### [Input material]
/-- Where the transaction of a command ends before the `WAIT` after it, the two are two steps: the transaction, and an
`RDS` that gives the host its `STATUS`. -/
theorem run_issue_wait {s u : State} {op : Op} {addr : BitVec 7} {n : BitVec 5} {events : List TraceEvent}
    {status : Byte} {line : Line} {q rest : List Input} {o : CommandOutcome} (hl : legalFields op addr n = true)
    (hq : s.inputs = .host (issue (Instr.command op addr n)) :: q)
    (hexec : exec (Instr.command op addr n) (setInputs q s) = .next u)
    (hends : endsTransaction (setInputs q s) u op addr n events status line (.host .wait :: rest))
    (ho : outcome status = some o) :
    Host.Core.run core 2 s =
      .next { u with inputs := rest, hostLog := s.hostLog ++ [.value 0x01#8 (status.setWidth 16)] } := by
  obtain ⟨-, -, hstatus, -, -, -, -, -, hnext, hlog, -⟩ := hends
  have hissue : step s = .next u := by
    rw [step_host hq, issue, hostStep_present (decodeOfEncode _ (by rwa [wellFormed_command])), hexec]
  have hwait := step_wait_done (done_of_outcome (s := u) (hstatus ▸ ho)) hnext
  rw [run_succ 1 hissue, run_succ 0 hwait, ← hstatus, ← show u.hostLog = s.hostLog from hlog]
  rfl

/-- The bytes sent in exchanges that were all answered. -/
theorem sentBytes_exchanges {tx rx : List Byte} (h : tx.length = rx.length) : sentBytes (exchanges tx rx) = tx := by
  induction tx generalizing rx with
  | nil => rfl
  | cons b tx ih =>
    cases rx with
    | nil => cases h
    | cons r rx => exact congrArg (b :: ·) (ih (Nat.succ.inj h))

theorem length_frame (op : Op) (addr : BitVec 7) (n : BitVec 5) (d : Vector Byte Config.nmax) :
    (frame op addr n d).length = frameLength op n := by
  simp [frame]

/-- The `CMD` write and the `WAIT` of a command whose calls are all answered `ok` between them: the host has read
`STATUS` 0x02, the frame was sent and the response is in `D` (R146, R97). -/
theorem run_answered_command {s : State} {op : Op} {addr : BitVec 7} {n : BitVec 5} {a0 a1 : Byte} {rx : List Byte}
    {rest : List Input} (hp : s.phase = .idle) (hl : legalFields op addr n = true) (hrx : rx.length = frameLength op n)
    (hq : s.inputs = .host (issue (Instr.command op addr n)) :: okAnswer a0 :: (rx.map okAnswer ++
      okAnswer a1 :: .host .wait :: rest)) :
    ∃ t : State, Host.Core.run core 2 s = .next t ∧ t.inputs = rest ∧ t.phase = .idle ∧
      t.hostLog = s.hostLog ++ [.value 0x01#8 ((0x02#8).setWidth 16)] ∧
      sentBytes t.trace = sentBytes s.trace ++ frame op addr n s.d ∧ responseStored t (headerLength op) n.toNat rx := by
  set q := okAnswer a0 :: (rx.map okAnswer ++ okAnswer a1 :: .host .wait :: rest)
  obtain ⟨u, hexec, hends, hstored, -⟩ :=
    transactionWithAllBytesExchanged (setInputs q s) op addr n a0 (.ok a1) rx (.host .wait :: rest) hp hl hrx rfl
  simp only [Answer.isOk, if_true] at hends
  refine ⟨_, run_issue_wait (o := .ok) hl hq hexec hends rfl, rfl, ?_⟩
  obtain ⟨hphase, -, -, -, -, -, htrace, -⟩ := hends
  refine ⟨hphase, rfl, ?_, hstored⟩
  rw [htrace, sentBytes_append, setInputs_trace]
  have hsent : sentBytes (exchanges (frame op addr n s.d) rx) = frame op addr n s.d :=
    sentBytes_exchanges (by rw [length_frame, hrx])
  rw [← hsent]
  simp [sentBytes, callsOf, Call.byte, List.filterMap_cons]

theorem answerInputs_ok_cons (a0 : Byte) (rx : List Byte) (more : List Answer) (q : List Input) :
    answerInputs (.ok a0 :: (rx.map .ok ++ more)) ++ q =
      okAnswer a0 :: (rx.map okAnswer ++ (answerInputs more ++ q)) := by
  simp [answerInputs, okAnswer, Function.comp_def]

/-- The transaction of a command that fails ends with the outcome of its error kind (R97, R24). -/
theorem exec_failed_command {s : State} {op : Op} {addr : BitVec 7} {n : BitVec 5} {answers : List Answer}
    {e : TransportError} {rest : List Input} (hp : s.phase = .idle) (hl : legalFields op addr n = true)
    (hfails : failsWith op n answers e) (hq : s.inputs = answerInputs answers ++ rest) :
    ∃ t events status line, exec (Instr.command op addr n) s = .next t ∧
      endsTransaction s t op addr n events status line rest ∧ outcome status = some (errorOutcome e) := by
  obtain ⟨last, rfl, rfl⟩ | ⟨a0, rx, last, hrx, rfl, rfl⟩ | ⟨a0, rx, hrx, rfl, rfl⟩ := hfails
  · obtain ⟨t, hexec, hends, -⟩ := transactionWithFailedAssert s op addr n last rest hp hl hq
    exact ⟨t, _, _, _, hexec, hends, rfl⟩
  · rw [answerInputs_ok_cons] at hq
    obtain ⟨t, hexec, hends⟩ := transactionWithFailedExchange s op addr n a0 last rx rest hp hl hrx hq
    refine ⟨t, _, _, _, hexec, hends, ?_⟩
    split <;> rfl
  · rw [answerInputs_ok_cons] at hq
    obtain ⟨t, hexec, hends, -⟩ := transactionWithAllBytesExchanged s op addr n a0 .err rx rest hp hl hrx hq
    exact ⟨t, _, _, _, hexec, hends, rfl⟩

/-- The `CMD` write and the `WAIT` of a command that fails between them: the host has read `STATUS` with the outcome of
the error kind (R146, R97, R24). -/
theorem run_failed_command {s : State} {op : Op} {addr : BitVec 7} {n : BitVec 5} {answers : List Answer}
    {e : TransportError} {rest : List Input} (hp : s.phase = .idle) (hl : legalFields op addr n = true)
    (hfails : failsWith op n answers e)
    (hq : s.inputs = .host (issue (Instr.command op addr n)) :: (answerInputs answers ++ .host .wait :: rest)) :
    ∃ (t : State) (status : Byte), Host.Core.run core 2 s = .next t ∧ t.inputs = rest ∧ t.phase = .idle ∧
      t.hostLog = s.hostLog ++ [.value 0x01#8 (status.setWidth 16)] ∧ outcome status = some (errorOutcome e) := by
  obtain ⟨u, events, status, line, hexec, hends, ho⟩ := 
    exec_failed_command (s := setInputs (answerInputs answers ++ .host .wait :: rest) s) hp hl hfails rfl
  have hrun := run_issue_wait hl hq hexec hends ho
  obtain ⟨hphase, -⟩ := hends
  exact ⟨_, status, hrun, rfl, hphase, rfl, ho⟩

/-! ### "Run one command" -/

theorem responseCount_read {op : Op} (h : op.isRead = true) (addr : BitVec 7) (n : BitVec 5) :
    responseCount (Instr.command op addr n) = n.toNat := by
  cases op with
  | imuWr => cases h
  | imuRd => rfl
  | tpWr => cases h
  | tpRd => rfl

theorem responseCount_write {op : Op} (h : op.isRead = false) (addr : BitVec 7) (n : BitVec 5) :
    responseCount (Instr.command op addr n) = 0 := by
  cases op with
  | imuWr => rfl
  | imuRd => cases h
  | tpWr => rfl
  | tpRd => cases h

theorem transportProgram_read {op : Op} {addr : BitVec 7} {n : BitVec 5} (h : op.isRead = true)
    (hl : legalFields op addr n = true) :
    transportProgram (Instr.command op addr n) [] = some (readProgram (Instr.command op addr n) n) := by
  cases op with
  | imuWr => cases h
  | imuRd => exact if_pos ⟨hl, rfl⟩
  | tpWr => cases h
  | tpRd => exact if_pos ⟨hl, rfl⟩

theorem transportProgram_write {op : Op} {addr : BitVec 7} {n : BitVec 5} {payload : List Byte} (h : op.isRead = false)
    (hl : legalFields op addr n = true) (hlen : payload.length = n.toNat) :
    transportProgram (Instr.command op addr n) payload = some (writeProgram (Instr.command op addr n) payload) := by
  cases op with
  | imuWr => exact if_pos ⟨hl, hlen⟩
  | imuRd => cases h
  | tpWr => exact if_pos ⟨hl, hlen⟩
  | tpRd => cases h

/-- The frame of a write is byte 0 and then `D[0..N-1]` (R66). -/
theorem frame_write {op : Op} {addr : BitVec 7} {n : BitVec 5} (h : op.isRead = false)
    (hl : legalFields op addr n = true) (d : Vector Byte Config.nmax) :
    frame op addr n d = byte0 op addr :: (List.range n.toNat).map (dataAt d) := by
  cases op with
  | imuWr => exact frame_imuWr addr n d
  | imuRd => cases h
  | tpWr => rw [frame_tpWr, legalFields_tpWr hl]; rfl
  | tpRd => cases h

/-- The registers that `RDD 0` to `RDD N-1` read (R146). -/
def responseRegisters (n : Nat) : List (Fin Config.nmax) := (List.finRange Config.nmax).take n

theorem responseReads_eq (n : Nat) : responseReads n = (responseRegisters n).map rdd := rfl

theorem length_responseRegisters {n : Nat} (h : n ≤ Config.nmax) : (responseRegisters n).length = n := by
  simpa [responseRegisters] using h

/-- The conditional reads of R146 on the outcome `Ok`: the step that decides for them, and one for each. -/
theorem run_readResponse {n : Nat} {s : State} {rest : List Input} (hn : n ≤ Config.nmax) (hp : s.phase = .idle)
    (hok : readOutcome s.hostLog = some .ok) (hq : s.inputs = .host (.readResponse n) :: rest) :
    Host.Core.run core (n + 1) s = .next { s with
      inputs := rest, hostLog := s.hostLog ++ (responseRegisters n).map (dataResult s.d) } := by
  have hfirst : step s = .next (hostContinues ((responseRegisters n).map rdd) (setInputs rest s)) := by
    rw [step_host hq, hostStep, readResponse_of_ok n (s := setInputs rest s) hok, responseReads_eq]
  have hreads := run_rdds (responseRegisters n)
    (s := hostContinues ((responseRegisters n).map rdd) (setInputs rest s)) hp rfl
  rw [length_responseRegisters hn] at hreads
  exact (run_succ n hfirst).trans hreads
---
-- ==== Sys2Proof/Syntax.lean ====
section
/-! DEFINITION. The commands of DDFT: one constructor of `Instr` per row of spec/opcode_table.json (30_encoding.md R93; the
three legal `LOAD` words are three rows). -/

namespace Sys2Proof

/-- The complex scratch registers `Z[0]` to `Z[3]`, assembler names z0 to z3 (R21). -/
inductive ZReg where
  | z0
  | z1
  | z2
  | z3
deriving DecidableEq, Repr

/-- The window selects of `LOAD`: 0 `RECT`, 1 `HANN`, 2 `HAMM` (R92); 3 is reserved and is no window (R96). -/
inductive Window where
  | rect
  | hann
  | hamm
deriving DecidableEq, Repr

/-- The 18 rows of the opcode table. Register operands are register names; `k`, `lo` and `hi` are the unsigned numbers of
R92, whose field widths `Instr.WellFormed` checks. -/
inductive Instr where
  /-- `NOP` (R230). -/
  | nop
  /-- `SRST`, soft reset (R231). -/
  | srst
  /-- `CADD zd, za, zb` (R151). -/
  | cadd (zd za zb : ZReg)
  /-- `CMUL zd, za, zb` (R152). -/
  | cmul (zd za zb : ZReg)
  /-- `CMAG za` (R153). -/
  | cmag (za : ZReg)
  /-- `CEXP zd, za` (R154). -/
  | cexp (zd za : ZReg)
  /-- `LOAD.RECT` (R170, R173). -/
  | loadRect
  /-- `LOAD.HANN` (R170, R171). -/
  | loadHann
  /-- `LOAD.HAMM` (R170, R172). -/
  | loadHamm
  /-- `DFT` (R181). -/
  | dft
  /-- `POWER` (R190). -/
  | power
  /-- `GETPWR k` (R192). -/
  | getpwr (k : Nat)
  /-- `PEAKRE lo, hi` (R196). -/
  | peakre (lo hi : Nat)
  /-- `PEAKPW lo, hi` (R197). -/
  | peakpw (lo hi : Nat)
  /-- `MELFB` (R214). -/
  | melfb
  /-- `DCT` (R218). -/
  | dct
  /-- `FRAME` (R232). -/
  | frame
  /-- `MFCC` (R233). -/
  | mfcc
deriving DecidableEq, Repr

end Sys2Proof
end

### [Exercise details]
A lone number is the expected answer: the count of lines in these entries holding the string "errorOutcome".

### [Answer box]
2